* The problem *
Give back exactly the lines of the entries below from the line with "Sampling (R522) -/" to the line with "leBytes 1 (r.predicated.toNat", inclusive, and only those.

* Extracted material *
-- ==== Sys2Proof/Machine/Tally.lean ====
section
/-! DEFINITION. Tally: counters, sampling, bandwidth windows, engine time, pace and tenant views: the meanings of R440 and R515 to R528. -/

namespace Sys2Proof.Machine

open Sys2Proof

/-! ### Counters (R517 to R521) -/

/-- The units a berth event's SUB may name: two move engines for 0x007 and 0x008, none otherwise (R517). -/
def berthSubs (code : Nat) : Nat := if code = 0x007 ∨ code = 0x008 then 2 else 1

/-- How many values SUB takes for a block event; 0 where the table of R518 has no such event. -/
def blockSubs (code : Nat) : Nat :=
  match code with
  | 0x100 => 1 | 0x101 => 1 | 0x102 => 8 | 0x103 => 1 | 0x104 => 1 | 0x105 => 1 | 0x106 => 16
  | 0x107 => 16 | 0x108 => 16 | 0x109 => 1 | 0x10A => 2 | 0x10B => 28 | 0x10C => 8
  | _ => 0

/-- A berth event of R518's table. -/
def isBerthEvent (code : Nat) : Bool := decide (0x001 ≤ code ∧ code ≤ 0x00C)

/-- TALLY_SET accepts an event and SUB in a counter (R517, R518). -/
def TlCfgOk (c : TlCounter) (code sub : Nat) : Bool :=
  match c with
  | .berth _ _ => isBerthEvent code && decide (sub < berthSubs code)
  | .block _ =>
    if isBerthEvent code then decide (sub < 16 * berthSubs code) else decide (sub < blockSubs code)

/-- Index of a counter among its kind's registers (R528). -/
def counterIndex : TlCounter → Nat
  | .berth b i => 64 * b + i
  | .block i => i

/-- A counter's value register (R528). -/
def countReg : TlCounter → RegKind
  | .berth _ _ => .tlBcnt
  | .block _ => .tlGcnt

/-- The field of a counter's count. -/
def countFld : TlCounter → Fld
  | .berth _ _ => F.TL_BCNT_COUNT
  | .block _ => F.TL_GCNT_COUNT

/-- Whether a counter exists (R517). -/
def counterOk : TlCounter → Bool
  | .berth b i => decide (b < 16 ∧ i < 64)
  | .block i => decide (i < 256)

/-- A counter's configuration word from its fields, and back (R528). -/
def Block.setCounter (b : Block) (c : TlCounter) (x : TlCfg) : Block :=
  let i := counterIndex c
  match c with
  | .berth _ _ =>
    let b := (((b.wr F.TL_BCFG_ENABLE i x.enable.toNat).wr F.TL_BCFG_MODE i x.level.toNat).wr F.TL_BCFG_TENANT i x.tenant.toNat).wr
      F.TL_BCFG_SLICE_EN i x.sliceEn.toNat
    ((b.wr F.TL_BCFG_SLICE i x.slice).wr F.TL_BCFG_SUB i x.sub).wr F.TL_BCFG_EVENT i x.event
  | .block _ =>
    let b := (((b.wr F.TL_GCFG_ENABLE i x.enable.toNat).wr F.TL_GCFG_MODE i x.level.toNat).wr F.TL_GCFG_TENANT i x.tenant.toNat).wr
      F.TL_GCFG_SLICE_EN i x.sliceEn.toNat
    ((b.wr F.TL_GCFG_SLICE i x.slice).wr F.TL_GCFG_SUB i x.sub).wr F.TL_GCFG_EVENT i x.event

/-- COUNTER_CLEAR (R521): COUNT becomes the count of the events of the same cycle, 0 without one. -/
def execCounterClear (c : TlCounter) (evs : Nat) (s : State) : Out :=
  onUnit (counterOk c) s fun _ b => b.wr (countFld c) (counterIndex c) evs

/-- TALLY_SET (R518, R527): an event or SUB outside the tables is refused; COUNT stays as it is (R521). -/
def execTallySet (m : Mgr) (c : TlCounter) (cfg : TlCfg) (s : State) : Out :=
  onBlk s fun e b => b.manager e m 0x0601 fun b =>
    if !counterOk c || !TlCfgOk c cfg.event cfg.sub || decide (512 ≤ cfg.slice) then b.reply m 0x0601 rcBadArg
    else (b.setCounter c cfg).reply m 0x0601 rcDone

/-- TALLY_READ (R520, R527): value and time of each counter, in list order. -/
def execTallyRead (m : Mgr) (cs : List TlCounter) (s : State) : Out :=
  onBlk s fun e b => b.manager e m 0x0602 fun b =>
    if decide (256 < cs.length) || !cs.all counterOk then b.reply m 0x0602 rcBadArg
    else b.reply m 0x0602 rcDone (cs.flatMap fun c => [(b.reg (countReg c) (counterIndex c)).toNat, e.now])

/-! ### Sampling (R522) -/

/-- The 32 bytes of a sample record (R522). -/
def SampleRec.bytes (r : SampleRec) : List Byte :=
  leBytes 8 r.time ++ leBytes 4 r.addr ++ leBytes 1 r.opcode ++
  leBytes 1 (r.predicated.toNat + 2 * r.held.toNat + 4 * r.restored.toNat) ++ leBytes 2 (r.ctx % 4096) ++
  leBytes 4 r.stall ++ leBytes 4 r.latency ++ leBytes 4 (r.prog / 64 % 2 ^ 32) ++ leBytes 4 0

/-- Write a berth's sampling fields; setting ENABLE loads the countdown (R522). -/
def Block.setSampling (b : Block) (n period : Nat) (wrap enable : Bool) : Block :=
  let b := ((b.wr F.TL_SAMP_PERIOD n period).wr F.TL_SAMP_WRAP n wrap.toNat).wr F.TL_SAMP_ENABLE n enable.toNat
  if enable then b.modBerth n fun x => { x with countdown := period } else b

/-- SAMPLE_SET (R527): a PERIOD outside 1 to 1,048,575 is clamped, and the reply then gives it. -/
def execSampleSet (m : Mgr) (mask period : Nat) (wrap enable : Bool) (s : State) : Out :=
  onBlk s fun e b => b.manager e m 0x0603 fun b =>
    if 65536 ≤ mask then b.reply m 0x0603 rcBadArg
    else
      let p := clampN 1 1048575 period
      let b := (bitsOf 16 mask).foldl (fun b n => b.setSampling n p wrap enable) b
      if p = period then b.reply m 0x0603 rcDone else b.reply m 0x0603 rcClamped [p]

/-- SAMPLE_READ (R527): the records, oldest first, as far as the length holds them; the buffer is then empty. -/
def execSampleRead (m : Mgr) (n addr len : Nat) (s : State) : Out :=
  onBlk s fun e b => b.manager e m 0x0604 fun b =>
    if 16 ≤ n ∨ len < 32 then b.reply m 0x0604 rcBadArg
    else
      let l := (b.berth n).samples.take (len / 32)
      let b := if l.isEmpty then b else b.send (.untranslated addr (l.flatMap SampleRec.bytes))
      (b.modBerth n fun x => { x with samples := [] }).reply m 0x0604 rcDone [l.length]

/-! ### Bandwidth windows (R523) -/

/-- TL_BWCTL takes its fields, WINDOW_US clamped; every window restarts, LAST and PEAK are cleared (R523). -/
def Block.setWindows (b : Block) (e : Env) (us : Nat) (partEn : Bool) (part : Nat) : Block :=
  let b := ((b.wr F.TL_BWCTL_WINDOW_US 0 (clampN 1 10000 us)).wr F.TL_BWCTL_PART_EN 0 partEn.toNat).wr F.TL_BWCTL_PART 0 part
  let b := (List.range 28).foldl (fun b x => b.setReg .tlBwin x 0) b
  { b with tally := { b.tally with window := [], since := e.now } }

/-- TL_BWCTL_WRITE (R523, R528). -/
def execTlBwctlWrite (v : Word) (s : State) : Out :=
  onBlk s fun e b => b.setWindows e (F.TL_BWCTL_WINDOW_US.of v) (decide (F.TL_BWCTL_PART_EN.of v = 1)) (F.TL_BWCTL_PART.of v)

/-- WINDOW_SET (R527). -/
def execWindowSet (m : Mgr) (windowUs : Nat) (partEn : Bool) (part : Nat) (s : State) : Out :=
  onBlk s fun e b => b.manager e m 0x0605 fun b =>
    let us := clampN 1 10000 windowUs
    let p := min 15 part
    let b := b.setWindows e us partEn p
    if us = windowUs ∧ p = part then b.reply m 0x0605 rcDone else b.reply m 0x0605 rcClamped [us, partEn.toNat, p]

/-- BANDWIDTH_WINDOW_END (R523): LAST takes the window's count in 64-byte units, PEAK the largest LAST; the next window begins where this one ended. -/
def execBandwidthWindowEnd (s : State) : Out :=
  onBlk s fun e b =>
    let w := 1000 * b.rd F.TL_BWCTL_WINDOW_US
    whenB (decide (b.tally.since + w ≤ e.now)) (fun b =>
      let b := (List.range 28).foldl (fun b x =>
        let k := tgetD b.tally.window x 0 / 64
        (b.wr F.TL_BWIN_LAST x k).raiseMax F.TL_BWIN_PEAK x k) b
      { b with tally := { b.tally with window := [], since := b.tally.since + w } }) b

/-! ### Engine time and pace (R524, R525) -/

/-- Berth-nanoseconds charged to a slice, those of running streams among them (R339, R524). -/
def Block.berthTime (b : Block) (e : Env) (sl : Nat) : Nat :=
  b.berths.foldl (fun t (_, x) => match x.stream with
    | some s => (b.chargeTo s.job).foldl (fun t (s', k, of_) =>
        if s' = sl then t + (e.now - x.busySince) * k / max 1 of_ else t) t
    | none => t) (tgetD b.tally.berthNs sl 0)

/-- Core-nanoseconds charged to a slice, those of running tasks among them (R341, R524). -/
def Block.coreTime (b : Block) (e : Env) (sl : Nat) : Nat :=
  b.cores.foldl (fun t (_, k) => match k.task.bind fun c => tget b.quay.cmds c with
    | some x => if x.slice = sl then t + (e.now - k.since) else t
    | none => t) (tgetD b.tally.coreNs sl 0)

/-- PACE_READ (R413, R525): TL_PACE_p of every partition, and the lateness of the peers named; reading clears the largest values. -/
def execPaceRead (m : Mgr) (blocks : List Nat) (s : State) : Out :=
  onBlk s fun e b => b.manager e m 0x0607 fun b =>
    if decide (64 < blocks.length) || !blocks.all (fun x => decide (x < 512)) then b.reply m 0x0607 rcBadArg
    else
      let ps := (List.range 16).map fun p => (b.reg .tlPace p).toNat
      let (ls, late) := blocks.foldl (fun (ls, late) x =>
        let (mx, last) := tgetD late x (0, 0)
        (ls ++ [mx * 2 ^ 32 + last], tmod late x fun y => (0, y.2))) (([] : List Nat), b.fabric.late)
      let b := (List.range 16).foldl (fun b p => b.wr F.TL_PACE_MAX_US p 0) b
      { b with fabric := { b.fabric with late := late } }.reply m 0x0607 rcDone (ps ++ ls)

/-! ### Tenant views (R440, R526) -/

/-- Rounded down to a multiple of 4,096 (R440). -/
def coarse (n : Nat) : Nat := n / 4096 * 4096

/-- The counters a slice's view shows, in register-address order (R526). -/
def Block.viewCounts (b : Block) (sl : Nat) : List Nat :=
  let bs := (b.listed .tlBcfg).filter fun i =>
    b.rd F.TL_BCFG_TENANT i = 1 && b.rd F.TL_BCFG_SLICE_EN i = 1 && b.rd F.TL_BCFG_SLICE i = sl
  let gs := (b.listed .tlGcfg).filter fun i =>
    b.rd F.TL_GCFG_TENANT i = 1 && b.rd F.TL_GCFG_SLICE_EN i = 1 && b.rd F.TL_GCFG_SLICE i = sl
  ((bs.map fun i => coarse (b.rd F.TL_BCNT_COUNT i)) ++ gs.map fun i => coarse (b.rd F.TL_GCNT_COUNT i)).take 504

/-- What a slice's view shows of the present 1 ms boundary; Watchkeeper's power estimate is a free value (log 5). -/
def Block.viewOf (b : Block) (e : Env) (sl : Nat) : ViewSnap × Block :=
  let (d, b) := b.draw
  (⟨e.now, coarse (b.berthTime e sl / 1000 % 2 ^ 48), coarse (b.coreTime e sl / 1000 % 2 ^ 48), 5 * (Config.freeNat d % 13108), b.viewCounts sl⟩, b)

/-- Events whose occurrences no command tells: cycles in which a unit of a berth is busy or held, and misses of the MAC cache (R518). -/
def cycleEvents : List Nat := [0x002, 0x003, 0x004, 0x005, 0x006, 0x00A, 0x10C]

/-- What the cycles of 10 ns may add to a counter (R517, R518): level mode goes by cycles, but for the two counts of units moved, which a command tells. -/
def cycleCounts (mode code : Nat) : Bool := cycleEvents.contains code || (mode = 1 && code ≠ 0x007 && code ≠ 0x008)

/-- Whether a berth event may hold: one of a stream only while a stream runs there; the stream's slice must pass the filter (R519). -/
def Block.mayHold (b : Block) (n code en sl : Nat) : Bool :=
  let who := (b.berth n).stream.map (·.slice)
  (who.isSome || code = 0x009 || code = 0x00C) && sliceHits en sl who

/-- The counters of cycles run on for 10 ns of an empty queue (R517 to R519): how many cycles an event held is a free value below 256 (log 33). Block events without a slice tag pass no filter. -/
def Block.cycleTally (b : Block) : Block :=
  let bs := (b.listed .tlBcfg).filter fun i =>
    b.rd F.TL_BCFG_ENABLE i = 1 && cycleCounts (b.rd F.TL_BCFG_MODE i) (b.rd F.TL_BCFG_EVENT i) &&
    b.mayHold (i / 64) (b.rd F.TL_BCFG_EVENT i) (b.rd F.TL_BCFG_SLICE_EN i) (b.rd F.TL_BCFG_SLICE i)
  let gs := (b.listed .tlGcfg).filter fun i =>
    let ev := b.rd F.TL_GCFG_EVENT i
    b.rd F.TL_GCFG_ENABLE i = 1 && cycleCounts (b.rd F.TL_GCFG_MODE i) ev &&
    (if ev < 0x100 then b.mayHold (b.rd F.TL_GCFG_SUB i % 16) ev (b.rd F.TL_GCFG_SLICE_EN i) (b.rd F.TL_GCFG_SLICE i)
     else b.rd F.TL_GCFG_SLICE_EN i = 0 || (ev ≠ 0x106 && ev ≠ 0x10A && ev ≠ 0x10B))
  let add (cnt ovf : Fld) (b : Block) (i : Nat) : Block :=
    let (d, b) := b.draw
    b.countIn cnt ovf i (Config.freeNat d % 256)
  gs.foldl (add F.TL_GCNT_COUNT F.TL_GCNT_OVF) (bs.foldl (add F.TL_BCNT_COUNT F.TL_BCNT_OVF) b)

/-- At a 1 ms boundary the views' values are taken (R440). -/
def Block.snapViews (b : Block) (e : Env) : Block :=
  b.quay.slices.foldl (fun b (sl, x) =>
    if x.view.isSome then
      let (v, b) := b.viewOf e sl
      { b with tally := { b.tally with snaps := tput b.tally.snaps sl v } }
    else b) { b with tally := { b.tally with snaps := [] } }

/-- The fields of the page from offset 8 on (R526). -/
def ViewSnap.bytes (v : ViewSnap) : List Byte :=
  leBytes 8 v.time ++ leBytes 8 v.berthUs ++ leBytes 8 v.coreUs ++ leBytes 2 v.powerW ++ leBytes 2 v.counts.length ++
  List.replicate 28 0 ++ v.counts.flatMap fun n => leBytes 8 n

/-- Where a view's page stands: its run, while the stamp is fresh (R526). -/
def Block.viewPlace (b : Block) (h : Nat) : Option RunView :=
  (b.runAt h 0).bind fun r => if r.stale then none else some r

/-- VIEW_UPDATE (R526): within 100 µs of the boundary, SEQ odd, the fields, SEQ even; a page whose stamp is stale waits for its re-stamp. -/
def execViewUpdate (sl : Nat) (s : State) : Out :=
  onUnit (decide (sl < 512)) s fun e b =>
    match (tget b.quay.slices sl).bind (·.view), tget b.tally.snaps sl with
    | some (va, h, seq), some v =>
      match b.viewPlace h with
      | none => b
      | some r => whenB (decide (e.now ≤ v.time + 100000)) (fun b =>
          let put (b : Block) (o : Nat) (d : List Byte) : Block :=
            b.postWrite e sl r.ctx (r.phys + o) r.cls (va + o) d (.write (r.phys + o) sl d)
          let b := put (put (put b 0 (leBytes 8 (seq + 1))) 8 v.bytes) 0 (leBytes 8 (seq + 2))
          let b := { b with tally := { b.tally with snaps := tdel b.tally.snaps sl } }
          b.modSlice sl fun x => { x with view := some (va, h, (seq + 2) % 2 ^ 64) }) b
    | _, _ => b

/-- A slice's view stops: its stamp is freed (R526). -/
def Block.stopView (b : Block) (sl : Nat) : Block :=
  match (tget b.quay.slices sl).bind (·.view) with
  | none => b
  | some (_, h, _) =>
    let b := (b.freeStamp h).modSlice sl fun x => { x with view := none }
    { b with tally := { b.tally with snaps := tdel b.tally.snaps sl } }

/-- VIEW_SET (R526, R527): the page is stamped under the slice's tags; address 0 stops the view. -/
def execViewSet (m : Mgr) (sl va : Nat) (s : State) : Out :=
  onBlk s fun e b => b.manager e m 0x0606 fun b =>
    if !b.sliceExists sl || decide (va % 4096 ≠ 0) then b.reply m 0x0606 rcBadArg
    else
      let b := b.stopView sl
      if va = 0 then b.reply m 0x0606 rcDone
      else (b.startMgr e m 0x0606 [16 + sl] va).newTask e (StampTask.new sl (b.baseCtxOf sl) (.view m sl va) [⟨va, 4096, false, true, false, 0⟩])

end Sys2Proof.Machine
end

* Result of this exercise *
/-! ### Sampling (R522) -/

/-- The 32 bytes of a sample record (R522). -/
def SampleRec.bytes (r : SampleRec) : List Byte :=
  leBytes 8 r.time ++ leBytes 4 r.addr ++ leBytes 1 r.opcode ++
  leBytes 1 (r.predicated.toNat + 2 * r.held.toNat + 4 * r.restored.toNat) ++ leBytes 2 (r.ctx % 4096) ++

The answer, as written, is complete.